Inconceivable! [or not]

One of the famous and favorite moments in The Princess Bride is when Inigo Montoya tells Vizzini:

“You keep using that word. I do not think it means what you think it means.”

Watching the Yelling Shows this morning, I kept replaying Inigo’s line in my head.

“You keep using that word. I do not think it means what you think it means.”

I guess Inigo was wondering: Is it a misuse of language? A misunderstanding of what’s actually happening? Or, simply, wishful thinking? But ultimately the why doesn’t matter. If you don’t recognize the reality, you’re in trouble.

I was thinking about this as the guest on the show, in an ominously warning voice, said that people need to understand that Donald Trump is not a Republican, and he does not represent what the Party stands for (he said lots of other stuff, too, but that’s not germane here).

I think that this is the wrong argument.

What if people don’t care that he’s not a Republican?
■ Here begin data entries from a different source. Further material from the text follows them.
-- ==== Sys2Proof/Machine/Block.lean ====
section
/-! DEFINITION. Block- and group-scaled values (R58 to R60, R170), block dot products (R75, R173), and block scales
and packing (R171, R172). -/

namespace Sys2Proof.Machine

/-- The element formats of block-scaled formats; none is I4 (R50). -/
def blockElem (el : Nat) : Option FFmt :=
  match el with
  | 0 => some .e4m3
  | 1 => some .e5m2
  | 2 => some .e2m1
  | _ => none

/-- The floating scale formats; none is UE8M0 (R50). -/
def blockScale (sc : Nat) : Option FFmt :=
  match sc with
  | 1 => some .e4m3
  | 2 => some .e5m2
  | _ => none

/-- The value of an integer: zero counts as +0 (log 15). -/
def intFVal (i : Int) : FVal := .fin (decide (i < 0)) i.natAbs 0

/-- The value of a block element. -/
def elemVal (el bits : Nat) : FVal :=
  match blockElem el with
  | some f => f.decode bits
  | none => intFVal (asSigned 4 (bits % 16))

/-- The value of a block scale (R58). -/
def scaleVal (sc bits : Nat) : FVal :=
  match blockScale sc with
  | some f => f.decode bits
  | none => if bits = 0xFF then .nan false else .fin false 1 ((bits : Int) - 127)

/-- An exact product of two values as a value; ∞·0 is none. -/
def prodVal (a b : FVal) : Option FVal :=
  match mulVal a b with
  | .nan _ => none
  | .inf n => some (.inf n)
  | .ex x => some (.fin x.neg x.m.n x.m.e)

/-- block_scaled_value of R59; the flag says that the scale made a NaN. A quiet NaN element raises nothing: R74 names the
scale, the zero point and their product, where R65 could be read to name every NaN of R59 (log 15). -/
def blockVal (e s : FVal) : FVal × Bool :=
  if s.isNan then (.nan false, true)
  else if e.isNan then (e, false)
  else
    match prodVal e s with
    | some v => (v, false)
    | none => (.nan false, true)

/-- A finite value as an integer, if it is one. -/
def FVal.asInt : FVal → Option Int
  | .fin neg m e => if isIntDyadic m e then some (floorDyadic neg m e) else none
  | _ => none

/-- group_value of R60, from the container's integer and the companion's 32 bits. -/
def groupVal (q : Int) (comp : Nat) : FVal × Bool :=
  let s := FFmt.bf16.decode (comp % 2 ^ 16)
  match (FFmt.bf16.decode (comp / 2 ^ 16)).asInt with
  | none => (.nan false, true)
  | some z =>
    if s.isNan ∨ z < -128 ∨ 127 < z then (.nan false, true)
    else
      match prodVal (intFVal (q - z)) s with
      | some v => (v, false)
      | none => (.nan false, true)

/-- The value of an element of a storage or arithmetic floating format, or of a scaled one with its companion's bits. -/
def Fmt.realVal (f : Fmt) (bits comp : Nat) : FVal × Bool :=
  match f with
  | .int sg w => (intFVal (intVal sg w bits), false)
  | .fp g => (g.decode bits, false)
  | .blk el sc => blockVal (elemVal el bits) (scaleVal sc (comp % 256))
  | .i4g => groupVal (asSigned 4 (bits % 16)) comp
  | .i3g => groupVal (asSigned 3 (bits % 8)) comp

/-- The width of a companion's elements (R170). -/
def Fmt.compWidth (f : Fmt) : Nat := if f.isBlock then 8 else 32

/-- The block length that a flight captured. -/
def Flight.blk (f : Flight) : Nat := blkLen (vtBlk f.vtype)

/-- The companion's element of the block of element i. -/
def compOf (t : Hart) (f : Flight) (vs : Reg) (i : Nat) : Nat :=
  elemAt (t.vget (nextReg vs)) f.fmt.compWidth (i / f.blk)

/-- The blocks below vl (R170). -/
def Flight.nb (f : Flight) : Nat := (f.vl + f.blk - 1) / f.blk

/-- The elements of block j below vl that contribute. -/
def Hart.blockElems (t : Hart) (f : Flight) (m : Bool) (j : Nat) : List Nat :=
  ((List.range f.blk).map (fun k => j * f.blk + k)).filter (fun i => decide (i < f.vl) && t.contributes f m i)

/-! Dot products. -/

/-- A sum of products in progress: exact, an infinity, or NaN (R75). -/
inductive DotSum where
  | exact (i e : Int)
  | inf (neg : Bool)
  | nan
deriving DecidableEq, Repr

/-- One product joins the sum. -/
def DotSum.add (p : DotSum) (a b : FVal) : DotSum :=
  match p, mulVal a b with
  | .nan, _ => .nan
  | _, .nan _ => .nan
  | .inf n, .inf k => if n = k then .inf n else .nan
  | .inf n, .ex _ => .inf n
  | .exact _ _, .inf n => .inf n
  | .exact i e, .ex x =>
    let r := addDyadic (decide (i < 0)) i.natAbs e x.neg x.m.n x.m.e
    .exact r.1 r.2

/-- The exact sum of products as a value, with the sign that an exact zero takes (R62, R75). -/
def dotSigned (zeroNeg : Bool) (ps : List (FVal × FVal)) : FVal :=
  match ps.foldl (fun a p => a.add p.1 p.2) (DotSum.exact 0 0) with
  | .exact i e => .fin (if i = 0 then zeroNeg else decide (i < 0)) i.natAbs e
  | .inf n => .inf n
  | .nan => .nan false

/-- The exact sum of products that is rounded by RNE: a zero sum of products that are all −0 is −0, any other is +0 (R62;
log 15). -/
def dotVal (ps : List (FVal × FVal)) : FVal := dotSigned (!ps.isEmpty && ps.all (fun p => p.1.neg != p.2.neg)) ps

/-- block_result of R75; an exact zero sum is +0, or −0 under RDN. -/
def blockResult (rm : RMode) (ps : List (FVal × FVal)) (sa sb : FVal) : Nat × Fl :=
  let bad := (FFmt.fp32.nanCode, Fl.invalid)
  if sa.isNan || sb.isNan || ps.any (fun p => p.1.isNan || p.2.isNan) then bad
  else
    match prodVal sa sb with
    | none => bad
    | some q =>
      let p := dotSigned rm.isDown ps
      if p.isNan then bad else FFmt.fp32.deliver rm Fl.none (mulVal p q)

/-- The pair of an element of two block-scaled registers. -/
def blockPair (t : Hart) (f : Flight) (el : Nat) (vs2 vs1 : Reg) (i : Nat) : FVal × FVal :=
  (elemVal el (elemAt (t.vget vs2) f.sew i), elemVal el (elemAt (t.vget vs1) f.sew i))

/-- The element and scale codes of a block-scaled format. -/
def Fmt.blkCodes : Fmt → Nat × Nat
  | .blk el sc => (el, sc)
  | _ => (0, 0)

/-- The scales that vd, written at the first stop, may cover: the first four of either companion, as they stood before
(R13, R173); an instruction that stopped keeps them, so that its result is that of an uninterrupted run (R143). -/
def dotScales (t : Hart) (o : VvArgs) : List Byte :=
  (List.range 4).map (fun j => BitVec.ofNat 8 (elemAt (t.vget (nextReg o.vs2)) 8 j))
    ++ (List.range 4).map (fun j => BitVec.ofNat 8 (elemAt (t.vget (nextReg o.vs1)) 8 j))

/-- The scale of block j of vs2 (k = 0) or vs1 (k = 1). -/
def dotScale (t : Hart) (f : Flight) (k : Nat) (vs : Reg) (j : Nat) : Nat :=
  if j < 4 then (f.desc.getD (4 * k + j) 0).toNat else elemAt (t.vget (nextReg vs)) 8 j

/-- Block j of a VBDOT joins the sum (R173). -/
def dotBlock (t : Hart) (f : Flight) (o : VvArgs) (a : Nat × Fl) (j : Nat) : Nat × Fl :=
  let c := f.fmt.blkCodes
  match t.blockElems f o.m j with
  | [] => a
  | es =>
    let b := blockResult f.rm (es.map (blockPair t f c.1 o.vs2 o.vs1))
      (scaleVal c.2 (dotScale t f 0 o.vs2 j)) (scaleVal c.2 (dotScale t f 1 o.vs1 j))
    let x := FFmt.fp32.add f.rm a.1 b.1
    (x.1, (a.2.or b.2).or x.2)

/-- The blocks of the part of a flight that one move covers. -/
def Flight.blocks (f : Flight) : List Nat :=
  let lo := f.idx / f.blk
  let hi := min f.nb (f.groupEnd f.stopStep / f.blk)
  (List.range (hi - lo)).map (fun k => lo + k)

/-- One part of VBDOT, up to a group boundary that is a block boundary, where vd holds the running sum (R143, R173). -/
def goVbdot (o : VvArgs) : Flight → State → Move := fun f s =>
  if f.vl = 0 then .over s
  else
    let t := s.me
    let f := if f.desc.isEmpty then { f with desc := dotScales t o } else f
    let r := f.blocks.foldl (dotBlock t f o) (elemAt (t.vget o.vd) 32 0, Fl.none)
    let v := elemSet (t.vget o.vd) 32 0 r.1
    let last := decide (f.vl ≤ f.groupEnd f.stopStep)
    let s1 := s.onMe (fun t => (t.vset o.vd (if last then t.tailFill o.agn 32 v else v)).raise r.2)
    if last then .over s1 else .more { f with idx := f.groupEnd f.stopStep } s1

/-- VBDOT (R173). -/
def execVbdot (o : VvArgs) (s : State) : Out :=
  s.vaIssue (.vbdot o) (.vv o.vs1) false Fmt.isBlock (fun f => 27 + 3 * f.blkCodes.1 + f.blkCodes.2) (goVbdot o)

/-! Block scales. -/

/-- The code of a scale of 1.0 (R171). -/
def scaleOne (sc : Nat) : Nat := if sc = 0 then 0x7F else if sc = 1 then 0x38 else 0x3C

/-- The code of a NaN scale (R171). -/
def scaleNan (sc : Nat) : Nat := if sc = 0 then 0xFF else if sc = 1 then 0x7F else 0x7E

/-- emax of R171, by element format. -/
def elemEmax (el : Nat) : Int := if el = 0 then 8 else if el = 1 then 15 else 2

/-- vmax of R171. -/
def elemVmax (el : Nat) : Nat := if el = 0 then 448 else if el = 1 then 57344 else if el = 2 then 6 else 7

/-- The larger of two magnitudes. -/
def magMax (a b : Nat × Int) : Nat × Int :=
  if cmpVal (.fin false a.1 a.2) (.fin false b.1 b.2) < 0 then b else a

/-- block_scale of R171: the code of the scale, and NV. -/
def blockScaleOf (el sc : Nat) (xs : List Nat) : Nat × Fl :=
  let vs := xs.map FFmt.fp32.decode
  if vs.isEmpty then (scaleOne sc, Fl.none)
  else if vs.any (fun v => v.isNan || v.isInf) then (scaleNan sc, Fl.invalid)
  else
    let a := vs.foldl (fun a v => match v with | .fin _ m e => magMax a (m, e) | _ => a) (0, (0 : Int))
    if a.1 = 0 then (scaleOne sc, Fl.none)
    else
      match blockScale sc with
      | none =>
        let k := (Nat.log2 a.1 : Int) + a.2 - elemEmax el
        ((max (-127) (min 127 k) + 127).toNat, Fl.none)
      | some g =>
        let y := (g.round .rup false { n := a.1, d := elemVmax el, e := a.2 }).1
        (if y = 0 then 1 else if g.maxCode < y then g.maxCode else y, Fl.none)

/-- The scale of block j of a register of FP32 values. -/
def scaleOfBlock (t : Hart) (f : Flight) (o : VuArgs) (j : Nat) : Nat × Fl :=
  blockScaleOf f.fmt.blkCodes.1 f.fmt.blkCodes.2 ((t.blockElems f o.m j).map (fun i => elemAt (t.vget o.vs2) 32 i))

/-- The formats and the declared width of vbexp and vbpack (R171). -/
def State.packOk (s : State) (f : Fmt) : Bool := f.isBlock && decide (32 ≤ cfgWidth s.me.vcfgst)

/-- One part of VBEXP (R171). -/
def goVbexp (o : VuArgs) : Flight → State → Move := fun f s =>
  if f.vl = 0 then .over s
  else
    let t := s.me
    let r := f.blocks.foldl (fun (a : VReg × Fl) j =>
      let b := scaleOfBlock t f o j
      (elemSet a.1 8 j b.1, a.2.or b.2)) (t.vget o.vd, Fl.none)
    let last := decide (f.vl ≤ f.groupEnd f.stopStep)
    let v := if last then t.tailFill o.agn (f.nb * 8) r.1 else r.1
    let s1 := s.onMe (fun t => (t.vset o.vd v).raise r.2)
    if last then .over s1 else .more { f with idx := f.groupEnd f.stopStep } s1

/-- VBEXP (R171). -/
def execVbexp (o : VuArgs) (s : State) : Out :=
  s.vuIssue (.vbexp o) s.packOk (fun f => 39 + f.blkCodes.1) (goVbexp o)

/-- The code of an element packed under a NaN scale (R172). -/
def packNan (el : Nat) : Nat := if el = 0 then 0x7F else if el = 1 then 0x7E else 0

/-- quantise of R172: the exact quotient of an FP32 value and a scale, rounded once. -/
def quantise (el : Nat) (rm : RMode) (x : FVal) (s : FVal) : Nat × Fl :=
  match x, s with
  | .fin n m e, .fin _ ms es =>
    let q : Exact := { neg := n, m := { n := m, d := ms, e := e - es } }
    match blockElem el with
    | some g =>
      let r := g.roundE rm q
      (if r.2.of then g.signBit n + g.maxCode else r.1, r.2)
    | none =>
      let r := if m = 0 then ((0 : Int), false) else roundInt rm q
      let k := max (-8) (min 7 r.1)
      (wrapTo 4 k, { Fl.none with of := decide (k ≠ r.1), nx := r.2 || decide (k ≠ r.1) })
  | _, _ => (0, Fl.none)

/-- Whether vbpack rounds stochastically: under stochastic mode, to a floating element format (R172, R68). -/
def packDraws (vtype : Word) : Bool :=
  match Fmt.ofCode (vtFmt vtype) with
  | some (.blk el _) => vtRm vtype == 5 && el != 3
  | _ => false

/-- The rounding mode of element i: stochastic with its draw, or as captured (R68). -/
def Flight.rmAt (f : Flight) (draws : Bool) (i : Nat) : RMode := if draws then .sto (drawOf f.seed i) else f.rm

/-- R68: the generator advanced by n draws. -/
def Hart.advance (t : Hart) (n : Nat) : Hart := { t with vsrng := xsState t.vsrng n }

/-- One block of VBPACK: its elements, with the scale's code (R172). -/
def packBlock (t : Hart) (f : Flight) (o : VuArgs) (sc : Nat) (j : Nat) (a : VReg × Fl) : VReg × Fl :=
  let c := f.fmt.blkCodes
  let s := scaleVal c.2 sc
  let es := ((List.range f.blk).map (fun k => j * f.blk + k)).filter (fun i => decide (i < f.vl))
  es.foldl (fun a i =>
    if t.activeAt o.m i then
      if f.pad i then (elemSet a.1 f.sew i 0, a.2)
      else if s.isNan then (elemSet a.1 f.sew i (packNan c.1), a.2)
      else
        let q := quantise c.1 (f.rmAt (packDraws f.vtype) i) (FFmt.fp32.decode (elemAt (t.vget o.vs2) 32 i)) s
        (elemSet a.1 f.sew i q.1, a.2.or q.2)
    else if o.agn then (elemSet a.1 f.sew i (onesOf f.sew), a.2)
    else a) a

/-- One part of VBPACK (R172). -/
def goVbpack (o : VuArgs) : Flight → State → Move := fun f s =>
  if f.vl = 0 then .over s
  else
    let t := s.me
    let comp := nextReg o.vd
    let r := f.blocks.foldl (fun (a : VReg × VReg × Fl) j =>
      let b := scaleOfBlock t f o j
      let p := packBlock t f o b.1 j (a.1, a.2.2.or b.2)
      (p.1, elemSet a.2.1 8 j b.1, p.2)) (t.vget o.vd, t.vget comp, Fl.none)
    let last := decide (f.vl ≤ f.groupEnd f.stopStep)
    let v := if last then t.tailFill o.agn (f.vl * f.sew) r.1 else r.1
    let w := if last then t.tailFill o.agn (f.nb * 8) r.2.1 else r.2.1
    let s1 := s.onMe (fun t => ((t.vset o.vd v).vset comp w).raise r.2.2)
    if last then .over s1 else .more { f with idx := f.groupEnd f.stopStep } s1

/-- VBPACK (R172); rounding stochastically it advances vsrng (R68). -/
def execVbpack (o : VuArgs) (s : State) : Out :=
  match s.fmt with
  | none => s.illegal
  | some f =>
    s.issueVec (.vbpack o) true (s.me.fmtFits f && s.packOk f) (some (39 + f.blkCodes.1)) (fun s =>
      s.fly (.vbpack o) 0 false 0 0 groupMoves (goVbpack o) (fun t => if packDraws t.vtype then t.advance t.vl.toNat else t))

end Sys2Proof.Machine
end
What if THEY are not Republicans, too? [There is a parallel argument on the Democratic side that Senator Sanders is NOT a Democrat, and my thinkings here apply to both parties.]

Earlier this week, Clay Shirky who, by the way, is a much better thinker than DocThink, wrote a tweetstorm outlining a theory of the redundancy of political parties in a networked world. He offers that parties used to be required to access media, to access donors and to access voters through organizing. He traces the arc of a scythe cutting down this syndicate starting with Ross Perot through Howard Dean and Obama for America. He posits that both parties are seeing an internal insurgency where “the people,” or at least a passionate sector of “the people,” are hijacking the party regulars.

I’m not sure that’s exactly right.* I think that we are seeing the hijacking of the parties’ infrastructure for people who may or may not be party members. It could be that the outsiders are not growing the party as much as using the party. They are disruptors.

Conventional wisdom sided against any 3rd or 4th party in the U.S. because of the infrastructure requirements to gain public office. It’s the party apparatus in each state that organizes and hosts primaries. The parties own the statewide infrastructure, the hosting of caucuses and elections, the rules, the timelines and the costs. They own donor lists and vendors who do polling and pipe and drape.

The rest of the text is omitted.